Этот разговор немного успокоил Нюрку, и она стала ждать окончания первой смены, чтобы во время перерыва между сменами съездить домой, повидать маму и Кирилла. Наконец, это время пришло. Нюрка приехала в город.
Мама, увидев её, тревожно спросила:
— Что с тобой, доченька, случилось чего? Ты такая взбудораженная! А я-то тебя и не ждала.
— Да нет, мама, всё в порядке — Колька здоров, хлеб ест за двоих, подрос, загорел — и она посмотрела на мать, а та разглядела в глазах дочери не высказанный вопрос, и сказала:
— С твоим подопечным всё нормально. Приезжала его мать, фифа в шляпке. Вела себя, как прокурор на суде. Хотела забрать Кирюшу, да врач отсоветовал. Сказал, что курс лечения не окончен, и везти больного сейчас нельзя, может случиться осложнение. Обещал, что сообщит ей, когда можно будет Кирюшу забрать. А мать его на всех смотрела свысока, не приведи, Господь, такую свекровку — живьём съест, если вообще до ЗАГСа допустит. Она для своего чада «прынцессу» найдёт. Так что, доченька, «не с нашим свиным рылом, да в калашный ряд». Руби дерево по плечу, а то надорвёшься. Тебе ли горевать! Когда у тебя вся жизнь впереди!
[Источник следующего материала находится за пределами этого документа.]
-- ==== Sys2Proof/Machine/Trowel.lean ====
section
/-! DEFINITION. The Trowel (chapter 07): the slice wheel, lanes, frame contexts, host queues and descriptors, course
images, the building of messages. -/

namespace Sys2Proof.Machine

/-! ### The slice wheel (R186, R189) -/

/-- The share a channel has in the shadow wheel: (entry, position) pairs among P1 to P7 that name it. -/
def State.shareOf (s : State) (c : Nat) : Nat :=
  ((List.range 64).map (fun e => ((List.range 7).filter (fun k => s.get (F.TRW_WHEEL_P k) e == c)).length)).sum

/-- The share a channel has in the active wheel, withdrawn positions left out (R193). -/
def State.shareNow (s : State) (c : Nat) : Nat :=
  let live := (List.range 7).filter (fun k => s.get (F.LANE_MAP_P (k + 1)) != 0xF)
  ((List.range 64).map (fun e => (live.filter (fun k => bits (s.get F.TRW_WHEEL_ACT e) (4 + 4 * k) 4 == c)).length)).sum

/-- The minimum share of a channel (table of R189). -/
def State.minShare (s : State) (c : Nat) : Nat :=
  if c < 8 then (match s.get F.SPK_CFG_GEN c with | 0 => 0 | 1 => 1 | 2 => 2 | _ => 8)
  else match c with
  | 8 => if s.boot.twin then 16 else 0
  | 9 => if (List.range 8).any (fun n => s.on F.LETH_P_CFG_EN n) then 16 else 0
  | 10 => if (List.range 4).any (fun n => s.on F.LC_P_CFG_EN n) then 2 else 0
  | 11 => 4 | 12 => 8 | _ => 0

/-- The first channel whose minimum a share function leaves unmet. -/
def State.shortOf (s : State) (share : Nat → Nat) : Option Nat := (List.range 13).find? (fun c => share c < s.minShare c)

/-- TRW_WHEEL_STAT.SHORT after a change of configuration or of the wheel (R189). -/
def State.wheelCheck (s : State) : State :=
  match s.shortOf s.shareNow with
  | some c => (if s.on F.TRW_WHEEL_STAT_SHORT then s else s.irq 0x18 13).set F.TRW_WHEEL_STAT_SHORT 1 |>.set F.TRW_WHEEL_STAT_CHANNEL c
  | none => s.set F.TRW_WHEEL_STAT_SHORT 0

/-- A received frame that the channel's share of a short wheel cannot finish in time (R189). -/
def State.fallsShort (s : State) (short : Bool) : Bool := short && s.on F.TRW_WHEEL_STAT_SHORT

/-- The shadow wheel becomes active at a wrap. -/
def State.wheelCopy (s : State) : State :=
  if !(s.on F.TRW_WHEEL_STAT_PENDING) then s
  else
    let s := (List.range 64).foldl (fun s e =>
      s.set F.TRW_WHEEL_ACT (s.get F.TRW_WHEEL_FILL e + ((List.range 7).map (fun k => s.get (F.TRW_WHEEL_P k) e * 16 ^ (k + 1))).sum) e) s
    ((s.set F.TRW_WHEEL_STAT_PENDING 0).irq 0x18 12).wheelCheck

/-! ### Lanes (R190 to R193) -/

/-- The position a lane is bound to. -/
def State.posOfLane (s : State) (l : Nat) : Option Nat := (List.range 8).find? (fun p => s.get (F.LANE_MAP_P p) == l)

/-- A lane works: ACTIVE, RESTING or TESTING. -/
def State.laneWorks (s : State) (l : Nat) : Bool := s.get (F.LANE_STATE_L l) < 3

/-- The rest lane takes the position of the next working lane above it, which becomes the rest lane (R191). -/
def State.rotateLanes (s : State) : State :=
  let r := s.get F.LANE_REST_REST
  if r = 0xF then s
  else match ((List.range 8).map (fun i => (r + 1 + i) % 9)).find? (fun l => s.laneWorks l && (s.posOfLane l).isSome) with
  | none => s
  | some l =>
    match s.posOfLane l with
    | none => s
    | some p =>
      let s := (s.set (F.LANE_MAP_P p) r).set F.LANE_REST_REST l
      let s := (s.set (F.LANE_STATE_L r) 0).set (F.LANE_STATE_L l) 1
      (s.inc F.LANE_ROT).irq 0x1A 8

/-- A further failing lane is removed: its position is rebound to the lane of the highest remaining position, which is
withdrawn (R193). -/
def State.withdrawLane (s : State) (l : Nat) : State :=
  match s.posOfLane l, ((List.range 8).reverse).find? (fun p => s.get (F.LANE_MAP_P p) != 0xF) with
  | some p, some h =>
    let s := s.set (F.LANE_MAP_P p) (s.get (F.LANE_MAP_P h))
    let s := (s.set (F.LANE_MAP_P h) 0xF).set F.LANE_REST_SHORT 1
    (s.set F.LANE_REST_WORKING (s.get F.LANE_REST_WORKING - 1)).wheelCheck
  | _, _ => s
Нюрка ничего не ответила, но с облегчением вздохнула — Кирюша ещё здесь, и уедет не скоро, хоть и поняла, что её опасения относительно его матери — были не напрасны. Наскоро перекусив, она помчалась в госпиталь. Тихо подойдя к кровати, она стояла, и, молча смотрела на Кирилла:
— Какой же он красивый! Мне всё в нём нравится, как же я буду жить без него! — Нюрка не замечала, что он худой, наголо стриженный, в застиранной, и слишком широкой для него, пижаме. Правда, есть люди, на которых и телогрейка смотрится, как смокинг. Кирилл почувствовал присутствие Нюрки по её взволнованному дыханию:
— Нюрочка, это ты? Приехала, наконец. Ну, рассказывай, как тебе понравилась твоя работа. Меня вспомнила хоть разок? Наверно, и думать забыла, про своего инвалида?
Нюра стояла, молча, боясь расплакаться на глазах у всех. Она с трудом справилась с волнением и тихо спросила:
— К тебе приезжала мать?
— Да, представляешь! Примчалась, как только получила твоё письмо. Какая же ты умница! И ты знаешь, что сказала мне мама? Она проконсультировалась у глазных врачей в Свердловске, и они в один голос заявили, что, возможно, из-за контузии образовалась опухоль, которая давит на зрительный центр мозга. Если эту опухоль убрать, я снова буду зрячим. Это только предположение, соломинка, за которую я пытаюсь держаться, но я не хочу думать ни о чём другом. Такие операции делают пока далеко не везде. Возможно, нам придётся вернуться в Ленинград, там у нас есть квартира, хоть и пустая, а у мамы много знакомых, которые нам помогут. Но, пока я окончательно не поправлюсь, операцию делать нельзя. Так, что я тебе ещё надоем, пока не уеду. — Весело заключил он.
Побыв ещё немного около Кирилла, Нюрка побежала на оптовый склад, там загружали продукты для второй смены лагеря. С этой машиной она и вернулась в пионерлагерь. Колька уже стоял у ворот — ждал её и гостинца от матери. Получив малюсенький кулёчек с конфетками-красными, словно атласными, подушечками, он спросил:
— А когда мамка приедет?
— В первое же воскресенье, когда приедут родители. — А про себя подумала:
— Какой же он всё-таки ещё ребёнок. По мамке скучает, чуть не плачет, а ему ведь уже 10 лет.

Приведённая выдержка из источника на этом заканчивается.